Doc2SoarGraph: Discrete Reasoning over Visually-Rich Table-Text Documents via Semantic-Oriented Hierarchical Graphs
Fengbin Zhu, Chao Wang, Fuli Feng, Zifeng Ren, Moxin Li, Tat-Seng Chua
TL;DR
Doc2SoarGraph tackles the challenging problem of discrete reasoning over visually-rich table-text documents in the TAT-DQA setting by modeling element-level semantics with semantic-oriented hierarchical graphs. It defines four node types (Question, Block, Quantity, Date), constructs four graphs ($G_{QC}$, $G_{DC}$, $G_{TR}$, $G_{SD}$), and learns representations with per-graph GCNs, followed by evidence-based node selection and multi-type answer generation, including a tree-based Arithmetic decoder.
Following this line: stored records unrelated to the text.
-- ==== Sys2Proof/Certificates/Slice0/Obligations.lean ====
section
/-! DEFINITION. The statements for the provers. Each names the rules it rests on; a clause about a choice of the model names its log entry. -/

open Sys2Proof Sys2Proof.Machine

/-- For every command c and every state whose queue has c at its front, step is exec of c on the state with the rest of the queue. -/
def Obligations.StepRunsFront : Prop :=
  ∀ (c : Instr) (cs : List Instr) (s : State), s.pending = c :: cs → step s = exec c { s with pending := cs }

/-- With an empty queue a step lets one tick of CD9 pass: the counter adds TIME_INCR while it counts, nothing but the time and the operating
time changes. That the tick stands on the empty queue is the model's choice (log 2). -/
def Obligations.IdleTick : Prop :=
  ∀ s : State, s.pending = [] → ∃ t : State, step s = .next t ∧ Only [.time, .evt] s t ∧ t.time.elapsed = s.time.elapsed + 4 ∧
    (s.time.counting = true → (s.time.units + s.time.incr.toNat) / 2 ^ 32 / 10 ^ 9 < 2 ^ 64 → t.time.units = s.time.units + s.time.incr.toNat) ∧
    (s.time.counting = false → t.time = { s.time with elapsed := s.time.elapsed + 4 }) ∧ t.evt = { s.evt with operNs := s.evt.operNs + 4 }

/-- From every state, when a step answers a next state, its queue is the queue before without its front command: no command adds, drops or
reorders waiting commands. -/
def Obligations.QueueKept : Prop :=
  ∀ s t : State, step s = .next t → t.pending = s.pending.tail

/-- From every state a step answers a next state: no command of the table faults or is refused. The event rows whose condition does not hold
have no effect (log 5). -/
def Obligations.NeverStops : Prop :=
  ∀ s : State, ∃ t : State, step s = .next t

/-- After a power-on reset device time is UNSET with TIME_INCR 0x400000000, no session is open and the journal is empty, the configuration
is unlocked, the mode is STANDBY, the power state is RUN with the boot ROM running, RESET_CAUSE holds POR with LEVEL 3, HOST_STATUS has no
overrun and DOORBELL_IRQ_EN is 1, the event log is empty, every acquisition channel is STOPPED and no command waits. That firmware has not
yet started is the model's choice of instant (log 1). The register store, the log and the seal counter of the metrology island agree. -/
def Obligations.ResetState : Prop :=
  State.reset.pending = [] ∧ State.reset.time.state = .unset ∧ State.reset.time.incr = 0x400000000#64 ∧
    (∀ n, openSlot State.reset n = none) ∧ State.reset.host.journal = [] ∧ State.reset.host.cmds = [] ∧ State.reset.cfg.locked = false ∧
    State.reset.ctl.mode = 0 ∧ State.reset.pwr.state = .run ∧ State.reset.pwr.boot = .rom ∧ State.reset.pwr.cause = 0x301#32 ∧
    State.reset.host.inOverrun = false ∧ State.reset.host.outOverrun = false ∧ State.reset.host.irqEn = true ∧ State.reset.evt.recs = [] ∧
    (∀ c ∈ State.reset.acq.chans, c.state = 0) ∧ timeValid State.reset = false ∧
    SealKept State.reset

/-- For every opcode but SESSION_OPEN, and for SESSION_OPEN: a packet read by no firmware, received on an isolated port, with a wrong magic
or CRC or marked as a reply has no effect but to leave its inbound buffer. -/
def Obligations.PacketSilent : Prop :=
  ∀ (r : Req) (p : List Byte) (s : State),
    (∀ h ∈ hostRows, readable r h.code p s = false → exec (h.row r p) s = .next (takeBuffer r h.code p s)) ∧
    (readable r 1 p s = false → exec (.sessionOpen r p) s = .next (takeBuffer r 1 p s))

/-- For every opcode but SESSION_OPEN a readable packet is refused with the first status of Table 02-3 that applies: a bad length or header;
no open session, or one bound to another source; a stale epoch; a session not authenticated; a class that is not the opcode's; a role too
low; a sequence number outside the window. The refusal changes only the host interface and what is sent, and begins no command. -/
def Obligations.PacketRefused : Prop :=
  ∀ h ∈ hostRows, ∀ (r : Req) (p : List Byte) (s : State),
    let u := takeBuffer r h.code p s
    let v := noticed r u
    readable r h.code p s = true →
      (headerStatus r p ≠ 0 → exec (h.row r p) s = .next (reject r h.code (headerStatus r p) true [] u)) ∧
      (headerStatus r p = 0 → openSlot u r.session.toNat = none → exec (h.row r p) s = .next (reject r h.code stUnknownSession true [] u)) ∧
      (headerStatus r p = 0 → ∀ x : Session, openSlot u r.session.toNat = some x →
        (x.src ≠ r.src → ¬(h.code = 3 ∧ byteAt p 4 = 1) → exec (h.row r p) s = .next (reject r h.code stUnknownSession true [] u)) ∧
        (x.src = r.src → r.epoch.toNat ≠ x.epoch → exec (h.row r p) s = .next (reject r h.code stStaleEpoch false [] v)) ∧
        (x.src = r.src → r.epoch.toNat = x.epoch →
          (x.authed = false → h.code ≠ 2 → h.code ≠ 5 → exec (h.row r p) s = .next (reject r h.code stNotAuthenticated false [] v)) ∧
          (x.authed = true ∨ h.code = 2 ∨ h.code = 5 →
            (r.cls.toNat ≠ h.cls → exec (h.row r p) s = .next (reject r h.code stClassMismatch false [] v)) ∧
            (r.cls.toNat = h.cls → x.role < roleNeeded h.code x p →
              exec (h.row r p) s = .next (reject r h.code stRoleInsufficient false [] v)) ∧
            (r.cls.toNat = h.cls → roleNeeded h.code x p ≤ x.role → h.code ≠ 3 → 65 ≤ seqD x r.seq → seqD x r.seq ≤ 4294967232 →
              exec (h.row r p) s = .next (reject r h.code stSeqGap false [] v)))))

/-- A refusal changes nothing but the rejection record of the session and what is sent: the commands in flight, the journal and every
session's epoch, sequence marks and tags stand, the record counts one more and holds the header. -/
def Obligations.RefusalLeaves : Prop :=
  ∀ (r : Req) (code status : Nat) (b : Bool) (ps : List Byte) (s : State),
    let t := reject r code status b ps s
    Only [.host, .out] s t ∧ t.host.cmds = s.host.cmds ∧ t.host.journal = s.host.journal ∧ t.host.sessions.length = s.host.sessions.length ∧
      ∀ (n : Nat) (x : Session), s.host.sessions[n]? = some x → ∃ y : Session, t.host.sessions[n]? = some y ∧
        y = { x with rejCount := y.rejCount, rejLast := y.rejLast } ∧
        (n + 1 = r.session.toNat → x.isOpen = true → y.rejCount = min (x.rejCount + 1) (2 ^ 32 - 1) ∧ y.rejLast = reqHeader r code) ∧
        (n + 1 ≠ r.session.toNat → y = x)

/-- A packet whose sequence number is already marked, on a tag that holds that number with the command ended, has the retained final reply
repeated with RETRY set, and on a tag that holds it with the command in flight ACCEPTED or PARTIAL; on a tag that holds another number,
opcode or class the packet is answered DUPLICATE. Nothing is executed: the commands in flight and the journal stand. -/
def Obligations.DuplicateNotExecuted : Prop :=
  ∀ h ∈ hostRows, h.code ≠ 3 → ∀ (r : Req) (p : List Byte) (s : State) (x : Session),
    let u := takeBuffer r h.code p s
    let v := noticed r u
    readable r h.code p s = true → headerStatus r p = 0 → openSlot u r.session.toNat = some x → x.src = r.src → r.epoch.toNat = x.epoch →
    (x.authed = true ∨ h.code = 2 ∨ h.code = 5) → r.cls.toNat = h.cls → roleNeeded h.code x p ≤ x.role →
    behind (seqD x r.seq) = true → marked x (seqD x r.seq) = true →
      (∀ q o c reps js k n st, keyGet r.tag.toNat x.tags = some (.ended q o c reps js k n st) →
        (q = r.seq.toNat ∧ o = h.code ∧ c = r.cls.toNat → exec (h.row r p) s = .next (sendReplies x.src x.epoch true reps v)) ∧
        (¬(q = r.seq.toNat ∧ o = h.code ∧ c = r.cls.toNat) → exec (h.row r p) s = .next (reject r h.code stDuplicate false [] v))) ∧
      (∀ q o c e j, keyGet r.tag.toNat x.tags = some (.inFlight q o c e) → findEntry s e = some j →
        (q = r.seq.toNat ∧ o = h.code ∧ c = r.cls.toNat → exec (h.row r p) s =
          .next (sendReply x.src ((replyOf r h.code (if j.k = 0 then stAccepted else stPartial) (progressBytes j)).packet x.epoch false) v)) ∧
        (¬(q = r.seq.toNat ∧ o = h.code ∧ c = r.cls.toNat) → exec (h.row r p) s = .next (reject r h.code stDuplicate false [] v))) ∧
      ((∀ q o c fs l t0 t1 sp, keyGet r.tag.toNat x.tags ≠ some (.reassembling q o c fs l t0 t1 sp)) →
        ∃ t : State, exec (h.row r p) s = .next t ∧ Only [.host, .out] s t ∧ t.host.cmds = s.host.cmds ∧ t.host.journal = s.host.journal)

/-- A command of one packet that ends leaves its journal entry final with its status, its final reply retained on its tag under its sequence
number, and no place in the window: nothing of it is in flight. -/
def Obligations.EndedCommand : Prop :=
  ∀ (code cls n : Nat) (r : Req) (p : List Byte) (s : State) (x : Session), Fresh code cls n r p s x →
    ∀ (js : JState) (k status : Nat) (reply : List Byte) (first : Option Nat),
      let c := cmdOf code cls n r p s
      let t := endCmd c js k status reply first (admitted code cls n r p s)
      Only [.host, .out] s t ∧ findCmd t c.entry = none ∧
        (∀ d ∈ s.host.cmds, d ∈ t.host.cmds) ∧ (∃ j : JEntry, findEntry t c.entry = some j ∧ j.state = js ∧ j.status = status ∧ j.k = k) ∧
        ∃ reps : List Reply, (openSlot t r.session.toNat).bind (fun y => keyGet r.tag.toNat y.tags) =
          some (.ended r.seq.toNat code cls reps js.code k n status)

/-- SESSION_OPEN takes the lowest free slot, issues the next epoch and a challenge, binds the session to its source, and begins no command;
where a condition of R49 bars it, nothing of the sessions changes. That it takes no journal entry is the model's choice (log 15). Rows that
complete here: sessionOpen. -/
def Obligations.SessionOpens : Prop :=
  ∀ (r : Req) (p : List Byte) (s : State),
    let u := takeBuffer r 1 p s
    readable r 1 p s = true → headerStatus r p = 0 →
      (openStatus r.src p u = 0 → ∃ i : Nat, freeSlot u = some i ∧ ∃ t : State, exec (.sessionOpen r p) s = .next t ∧ openSlot t (i + 1) = some (openedSession r.src p u) ∧ (∀ n, n ≠ i + 1 → openSlot t n = openSlot s n) ∧
        t.host.epochCounter = nextEpoch s.host.epochCounter ∧ t.host.journal = s.host.journal ∧ t.host.cmds = s.host.cmds ∧
        Only [.host, .out] s t) ∧
      (openStatus r.src p u ≠ 0 → ∃ t : State, exec (.sessionOpen r p) s = .next t ∧ t.host.sessions = s.host.sessions ∧ t.host.epochCounter = s.host.epochCounter ∧ Only [.host, .out] s t)

/-- SESSION_AUTH with the right proof authenticates the session under the role asked for; SESSION_PING replies with the period index;
SESSION_CLOSE replies and closes the slot; SESSION_RESYNC issues a new epoch, resets the sequence window to the number before S0 and keeps
only the tags in flight; TAG_ABORT answers for a free, an ended and a reassembling tag, ends a command of which no step has begun, and lets
a step begun run to its end (log 184, 185). Rows that complete here: sessionPing, sessionAuth, sessionClose, sessionResync, tagAbort. -/
def Obligations.SessionRows : Prop :=
  Reads 0x0004 1 .sessionPing (fun c _ => c.params = []) (fun _ s => be 8 (periodIndex s)) ∧
  Acts 0x0002 1 1 .sessionAuth
    (fun c s => ∃ x : Session, openSlot s c.slot = some x ∧ x.authed = false ∧ c.params.length = 16 ∧
      c.params = proof (roleKey s x.wantRole) x.challenge x.nonce c.slot x.epoch x.wantRole 1 ∧ ¬(x.wantRole = 3 ∧ commissionerHeld c.slot s = true))
    (fun c s => modSlot c.slot (fun y => { y with authed := true, role := ((openSlot s c.slot).getD sessionReset).wantRole }) s)
    (fun c s => let x := (openSlot s c.slot).getD sessionReset
      be 1 x.wantRole ++ be 1 0 ++ proof (roleKey s x.wantRole) x.challenge x.nonce c.slot x.epoch x.wantRole 2)
    (fun _ _ => none) ∧
  (∀ (r : Req) (s : State) (x : Session), Fresh 0x0005 1 1 r [] s x →
    let c := cmdOf 0x0005 1 1 r [] s
    exec (.sessionClose r []) s = .next (closeSession c.slot (endCmd c .done 1 0 [] none (admitted 0x0005 1 1 r [] s)))) ∧
  (∀ (r : Req) (p : List Byte) (s : State) (x : Session),
    readable r 3 p s = true → headerStatus r p = 0 → openSlot s r.session.toNat = some x → x.src = r.src →
    r.epoch.toNat = x.epoch → x.authed = true → r.cls.toNat = 1 → roleOf 3 ≤ x.role → bowRaised s = false → 1 ≤ r.burst →
    (∀ d ∈ s.host.cmds, d.entry < s.host.nextEntry) → p.length = 22 → byteAt p 4 = 0 → byteAt p 5 = 0 → slice p 6 16 = zeros 16 →
    ∃ t : State, exec (.sessionResync r p) s = .next t ∧ Only [.host, .out] s t ∧ ∃ y : Session, openSlot t r.session.toNat = some y ∧
      y.epoch = nextEpoch s.host.epochCounter ∧ y.epoch = t.host.epochCounter ∧ y.high = BitVec.ofNat 32 (fieldU p 0 4 + 2 ^ 32 - 1) ∧
      y.src = x.src ∧ y.authed = true ∧ y.role = x.role ∧ ∀ g ∈ y.tags, tagInFlight g = true) ∧
  Acts 0x0006 1 1 .tagAbort
    (fun c s => c.params.length = 1 ∧ byteAt c.params 0 ≤ 127 ∧ (openSlot s c.slot).bind (fun x => keyGet (byteAt c.params 0) x.tags) = none)
    (fun _ s => s) (fun _ _ => be 6 0) (fun _ _ => none) ∧
  (∀ (q o cl : Nat) (reps : List Reply) (js k n st : Nat), Acts 0x0006 1 1 .tagAbort
    (fun c s => c.params.length = 1 ∧ byteAt c.params 0 ≤ 127 ∧ (openSlot s c.slot).bind (fun x => keyGet (byteAt c.params 0) x.tags) =
      some (.ended q o cl reps js k n st))
    (fun _ s => s) (fun _ _ => be 1 js ++ be 1 k ++ be 1 n ++ be 1 0 ++ be 2 st) (fun _ _ => none)) ∧
  (∀ (q o cl : Nat) (fs : List (Nat × List Byte)) (l : Option Nat) (t0 t1 : Nat) (sp : Bool), Acts 0x0006 1 1 .tagAbort
    (fun c s => c.params.length = 1 ∧ byteAt c.params 0 ≤ 127 ∧ (openSlot s c.slot).bind (fun x => keyGet (byteAt c.params 0) x.tags) =
      some (.reassembling q o cl fs l t0 t1 sp))
    (fun c s => abandonTag c.slot (byteAt c.params 0) stAbortedByHost s) (fun _ _ => be 4 0 ++ be 2 stAbortedByHost) (fun _ _ => none)) ∧
  (∀ (q o cl e : Nat) (d : Cmd), Acts 0x0006 1 1 .tagAbort
    (fun c s => c.params.length = 1 ∧ byteAt c.params 0 ≤ 127 ∧ (openSlot s c.slot).bind (fun x => keyGet (byteAt c.params 0) x.tags) =
      some (.inFlight q o cl e) ∧ findCmd s e = some d ∧ e ≠ c.entry ∧ d.cls ≠ 0 ∧ d.busy = false)
    (fun _ s => endCmd d .aborted d.k stAbortedByHost [] none s)
    (fun _ _ => be 1 5 ++ be 1 d.k ++ be 1 d.n ++ be 1 0 ++ be 2 stAbortedByHost) (fun _ _ => none)) ∧
  (∀ (q o cl e : Nat) (d : Cmd) (j : JEntry), Acts 0x0006 1 1 .tagAbort
    (fun c s => c.params.length = 1 ∧ byteAt c.params 0 ≤ 127 ∧ (openSlot s c.slot).bind (fun x => keyGet (byteAt c.params 0) x.tags) =
      some (.inFlight q o cl e) ∧ findCmd s e = some d ∧ findEntry s e = some j ∧ e ≠ c.entry ∧ d.cls ≠ 0 ∧ d.busy = true)
    (fun _ s => modCmd e (fun x => { x with abort := true }) s)
    (fun _ _ => be 1 j.state.code ++ be 1 d.k ++ be 1 d.n ++ be 1 0 ++ be 2 0) (fun _ _ => none))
The training objective combines multiple losses ($\mathcal{L}=\mathcal{L}_{node}+\mathcal{L}_{tree}+\mathcal{L}_{start}+\mathcal{L}_{end}+\mathcal{L}_{type}+\mathcal{L}_{token}+\mathcal{L}_{scale}$) to jointly supervise evidence selection, reasoning, and answer synthesis. Empirical results on the TAT-DQA dataset show substantial gains over MHST and zero-shot LLMs, with notable improvements on Arithmetic questions and evidence extraction, establishing a new state-of-the-art and highlighting the practical value for real-world finance document QA. The work advances robust, document-centric discrete reasoning and provides open-source code to promote reproducibility and broader adoption.
Abstract
Discrete reasoning over table-text documents (e.g., financial reports) gains increasing attention in recent two years. Existing works mostly simplify this challenge by manually selecting and transforming document pages to structured tables and paragraphs, hindering their practical application. In this work, we explore a more realistic problem setting in the form of TAT-DQA, i.e. to answer the question over a visually-rich table-text document. Specifically, we propose a novel Doc2SoarGraph framework with enhanced discrete reasoning capability by harnessing the differences and correlations among different elements (e.g., quantities, dates) of the given question and document with Semantic-oriented hierarchical Graph structures. We conduct extensive experiments on TAT-DQA dataset, and the results show that our proposed framework outperforms the best baseline model by 17.73% and 16.91% in terms of Exact Match (EM) and F1 score respectively on the test set, achieving the new state-of-the-art.